Restate word for word the lines of the entries below, starting with the line that holds "DEFINITION. The implementation" and ending with the line that holds "R25, R30). -/", and no others.

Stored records
==*==
-- ==== Sys2Proof/Config.lean ====
section
/-! DEFINITION. The implementation parameters of 00_scope.md R4. All are fixed by the spec; the one left to the host,
`ENTRY`, is an argument of the set-entry event and has here only its default. No free value: 40_execution_loop.md R69. -/

namespace Sys2Proof.Config

/-- `MEM_CELLS`: number of memory cells (00_scope.md R4). -/
abbrev memCells : Nat := 65536

/-- Total storage in bytes, which is also the exact length of a memory image (20_memory.md R25, R30). -/
abbrev memBytes : Nat := 131072

/-- Default of the parameter `ENTRY` (70_reset_and_hazards.md R137, decision D28). -/
abbrev defaultEntry : Word := 0x0000#16

/-- What a byte of memory that nothing has written holds: reset clears every cell (10_state.md R24, 70_reset_and_hazards.md
R134). It is the value that the canonical form of memory leaves unlisted. -/
abbrev resetByte : Byte := 0x00#8

end Sys2Proof.Config
end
==*==
Output for this exercise:
/-! DEFINITION. The implementation parameters of 00_scope.md R4. All are fixed by the spec; the one left to the host,
`ENTRY`, is an argument of the set-entry event and has here only its default. No free value: 40_execution_loop.md R69. -/

namespace Sys2Proof.Config

/-- `MEM_CELLS`: number of memory cells (00_scope.md R4). -/
abbrev memCells : Nat := 65536

/-- Total storage in bytes, which is also the exact length of a memory image (20_memory.md R25, R30). -/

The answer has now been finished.